Your objective
Output exactly the lines between the one holding "obtain ⟨hsw, hhw⟩ := hr" and the last line of the data below, both of those lines included.

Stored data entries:
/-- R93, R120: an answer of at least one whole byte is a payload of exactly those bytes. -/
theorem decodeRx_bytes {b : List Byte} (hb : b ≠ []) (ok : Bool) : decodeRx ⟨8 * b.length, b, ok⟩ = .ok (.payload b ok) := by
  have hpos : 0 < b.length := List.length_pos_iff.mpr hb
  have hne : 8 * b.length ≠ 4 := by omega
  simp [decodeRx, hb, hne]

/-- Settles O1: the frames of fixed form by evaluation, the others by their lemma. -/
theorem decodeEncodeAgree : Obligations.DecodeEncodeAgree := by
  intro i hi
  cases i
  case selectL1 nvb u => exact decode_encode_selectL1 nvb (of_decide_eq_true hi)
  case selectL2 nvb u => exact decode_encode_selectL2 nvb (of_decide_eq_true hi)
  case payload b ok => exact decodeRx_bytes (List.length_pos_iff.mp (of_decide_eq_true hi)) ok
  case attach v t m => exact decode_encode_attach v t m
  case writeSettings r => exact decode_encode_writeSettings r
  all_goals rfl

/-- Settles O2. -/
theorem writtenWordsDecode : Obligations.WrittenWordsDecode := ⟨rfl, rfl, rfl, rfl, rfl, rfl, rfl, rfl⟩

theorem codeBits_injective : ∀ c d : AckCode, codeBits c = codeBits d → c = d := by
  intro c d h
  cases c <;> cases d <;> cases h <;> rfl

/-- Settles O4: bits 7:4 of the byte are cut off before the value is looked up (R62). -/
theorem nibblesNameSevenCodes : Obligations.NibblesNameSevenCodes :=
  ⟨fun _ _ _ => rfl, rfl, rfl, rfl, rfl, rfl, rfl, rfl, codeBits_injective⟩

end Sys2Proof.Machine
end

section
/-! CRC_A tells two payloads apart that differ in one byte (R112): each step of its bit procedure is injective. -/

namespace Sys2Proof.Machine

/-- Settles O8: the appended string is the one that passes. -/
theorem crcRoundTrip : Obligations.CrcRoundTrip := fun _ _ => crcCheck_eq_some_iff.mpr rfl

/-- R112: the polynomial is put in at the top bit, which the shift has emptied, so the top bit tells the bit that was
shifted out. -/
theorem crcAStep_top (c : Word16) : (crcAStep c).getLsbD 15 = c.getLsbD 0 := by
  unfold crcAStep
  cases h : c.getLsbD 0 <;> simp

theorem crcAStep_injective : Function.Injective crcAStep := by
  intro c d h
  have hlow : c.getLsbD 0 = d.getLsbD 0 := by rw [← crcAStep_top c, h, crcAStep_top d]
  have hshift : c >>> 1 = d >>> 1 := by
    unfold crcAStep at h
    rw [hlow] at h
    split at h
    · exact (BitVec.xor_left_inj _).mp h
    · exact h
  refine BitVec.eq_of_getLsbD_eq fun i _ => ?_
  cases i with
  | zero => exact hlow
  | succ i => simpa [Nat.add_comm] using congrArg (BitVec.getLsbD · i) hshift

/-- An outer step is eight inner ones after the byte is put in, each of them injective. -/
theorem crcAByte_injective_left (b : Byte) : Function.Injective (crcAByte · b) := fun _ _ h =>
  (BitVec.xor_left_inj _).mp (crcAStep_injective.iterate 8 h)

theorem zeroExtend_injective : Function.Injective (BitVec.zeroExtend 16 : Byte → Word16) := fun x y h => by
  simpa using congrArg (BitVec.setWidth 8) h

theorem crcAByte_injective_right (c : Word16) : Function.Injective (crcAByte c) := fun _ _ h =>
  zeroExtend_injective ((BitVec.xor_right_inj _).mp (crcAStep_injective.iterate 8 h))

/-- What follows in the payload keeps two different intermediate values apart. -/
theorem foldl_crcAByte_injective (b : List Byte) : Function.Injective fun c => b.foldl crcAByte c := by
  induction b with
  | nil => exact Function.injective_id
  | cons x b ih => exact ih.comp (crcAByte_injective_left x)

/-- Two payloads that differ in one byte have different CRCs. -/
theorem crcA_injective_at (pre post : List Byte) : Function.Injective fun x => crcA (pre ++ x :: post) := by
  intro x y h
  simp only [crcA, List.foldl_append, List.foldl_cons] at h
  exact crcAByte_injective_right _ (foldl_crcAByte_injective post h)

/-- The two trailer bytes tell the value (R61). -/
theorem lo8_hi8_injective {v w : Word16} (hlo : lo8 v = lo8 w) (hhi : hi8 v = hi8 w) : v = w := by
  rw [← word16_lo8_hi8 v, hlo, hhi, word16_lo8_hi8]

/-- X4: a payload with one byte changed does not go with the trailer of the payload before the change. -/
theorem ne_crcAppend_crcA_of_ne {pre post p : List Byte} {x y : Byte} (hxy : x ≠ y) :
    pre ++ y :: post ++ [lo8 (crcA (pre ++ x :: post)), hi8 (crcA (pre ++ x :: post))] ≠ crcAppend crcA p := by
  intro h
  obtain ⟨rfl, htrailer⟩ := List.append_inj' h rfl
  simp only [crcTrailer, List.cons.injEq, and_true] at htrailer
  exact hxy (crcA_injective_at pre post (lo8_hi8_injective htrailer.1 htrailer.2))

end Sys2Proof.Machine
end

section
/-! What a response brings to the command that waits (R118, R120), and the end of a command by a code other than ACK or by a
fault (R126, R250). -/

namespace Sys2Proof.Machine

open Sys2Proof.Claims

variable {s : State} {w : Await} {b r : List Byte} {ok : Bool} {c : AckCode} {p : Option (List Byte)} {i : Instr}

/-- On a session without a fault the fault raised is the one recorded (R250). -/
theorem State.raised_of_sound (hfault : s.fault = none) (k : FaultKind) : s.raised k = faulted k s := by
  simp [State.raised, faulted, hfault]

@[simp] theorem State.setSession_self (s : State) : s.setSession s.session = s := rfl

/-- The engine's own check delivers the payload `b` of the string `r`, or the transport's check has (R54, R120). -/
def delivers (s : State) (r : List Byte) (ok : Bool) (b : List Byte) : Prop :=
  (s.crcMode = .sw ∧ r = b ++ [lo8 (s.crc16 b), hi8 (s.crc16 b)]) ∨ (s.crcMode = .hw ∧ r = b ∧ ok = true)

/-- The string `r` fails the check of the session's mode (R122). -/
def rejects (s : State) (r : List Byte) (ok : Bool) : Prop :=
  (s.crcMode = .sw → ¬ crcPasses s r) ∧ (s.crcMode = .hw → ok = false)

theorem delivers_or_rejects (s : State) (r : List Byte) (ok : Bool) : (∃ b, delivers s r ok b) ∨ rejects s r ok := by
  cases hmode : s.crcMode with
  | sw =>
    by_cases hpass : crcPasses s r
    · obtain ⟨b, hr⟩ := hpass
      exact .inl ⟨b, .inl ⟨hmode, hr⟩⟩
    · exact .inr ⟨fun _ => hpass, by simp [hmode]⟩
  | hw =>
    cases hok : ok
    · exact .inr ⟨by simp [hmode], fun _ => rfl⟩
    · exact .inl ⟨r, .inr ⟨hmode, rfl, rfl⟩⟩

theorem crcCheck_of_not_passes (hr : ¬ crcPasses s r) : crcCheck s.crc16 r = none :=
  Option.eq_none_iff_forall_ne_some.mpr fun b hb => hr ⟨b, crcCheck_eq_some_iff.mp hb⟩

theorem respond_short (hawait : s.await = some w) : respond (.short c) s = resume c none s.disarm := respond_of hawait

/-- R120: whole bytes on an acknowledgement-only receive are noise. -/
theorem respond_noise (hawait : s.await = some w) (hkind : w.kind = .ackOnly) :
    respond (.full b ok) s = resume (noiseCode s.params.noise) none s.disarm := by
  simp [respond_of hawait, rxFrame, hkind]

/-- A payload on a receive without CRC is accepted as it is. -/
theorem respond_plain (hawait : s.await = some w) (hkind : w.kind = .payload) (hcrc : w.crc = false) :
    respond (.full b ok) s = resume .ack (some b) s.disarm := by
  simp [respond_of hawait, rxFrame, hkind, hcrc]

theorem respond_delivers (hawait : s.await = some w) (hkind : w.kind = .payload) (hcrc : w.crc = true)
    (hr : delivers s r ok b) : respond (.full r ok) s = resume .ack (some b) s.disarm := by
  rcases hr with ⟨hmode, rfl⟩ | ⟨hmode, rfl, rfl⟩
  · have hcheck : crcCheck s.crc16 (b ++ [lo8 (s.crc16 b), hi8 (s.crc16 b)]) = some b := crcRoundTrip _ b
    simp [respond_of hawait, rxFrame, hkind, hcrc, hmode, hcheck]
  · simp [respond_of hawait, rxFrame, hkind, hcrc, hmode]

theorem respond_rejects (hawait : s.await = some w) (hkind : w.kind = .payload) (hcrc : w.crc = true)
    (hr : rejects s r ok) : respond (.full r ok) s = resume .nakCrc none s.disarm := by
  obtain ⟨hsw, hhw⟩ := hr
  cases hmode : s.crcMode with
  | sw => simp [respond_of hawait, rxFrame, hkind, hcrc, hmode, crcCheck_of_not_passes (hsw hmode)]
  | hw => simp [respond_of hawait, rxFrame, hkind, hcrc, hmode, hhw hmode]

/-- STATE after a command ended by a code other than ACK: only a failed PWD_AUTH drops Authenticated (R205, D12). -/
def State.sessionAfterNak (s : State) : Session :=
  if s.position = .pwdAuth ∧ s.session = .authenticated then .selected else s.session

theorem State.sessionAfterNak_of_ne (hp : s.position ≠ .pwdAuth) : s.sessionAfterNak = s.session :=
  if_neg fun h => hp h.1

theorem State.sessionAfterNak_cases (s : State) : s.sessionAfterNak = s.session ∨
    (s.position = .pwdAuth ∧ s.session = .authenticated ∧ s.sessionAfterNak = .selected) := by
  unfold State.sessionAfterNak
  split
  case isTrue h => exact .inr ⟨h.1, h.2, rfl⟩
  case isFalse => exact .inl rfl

Task solution
  obtain ⟨hsw, hhw⟩ := hr
  cases hmode : s.crcMode with
  | sw => simp [respond_of hawait, rxFrame, hkind, hcrc, hmode, crcCheck_of_not_passes (hsw hmode)]
  | hw => simp [respond_of hawait, rxFrame, hkind, hcrc, hmode, hhw hmode]

/-- STATE after a command ended by a code other than ACK: only a failed PWD_AUTH drops Authenticated (R205, D12). -/
def State.sessionAfterNak (s : State) : Session :=
  if s.position = .pwdAuth ∧ s.session = .authenticated then .selected else s.session

theorem State.sessionAfterNak_of_ne (hp : s.position ≠ .pwdAuth) : s.sessionAfterNak = s.session :=
  if_neg fun h => hp h.1

theorem State.sessionAfterNak_cases (s : State) : s.sessionAfterNak = s.session ∨
    (s.position = .pwdAuth ∧ s.session = .authenticated ∧ s.sessionAfterNak = .selected) := by
  unfold State.sessionAfterNak
  split
  case isTrue h => exact .inr ⟨h.1, h.2, rfl⟩
  case isFalse => exact .inl rfl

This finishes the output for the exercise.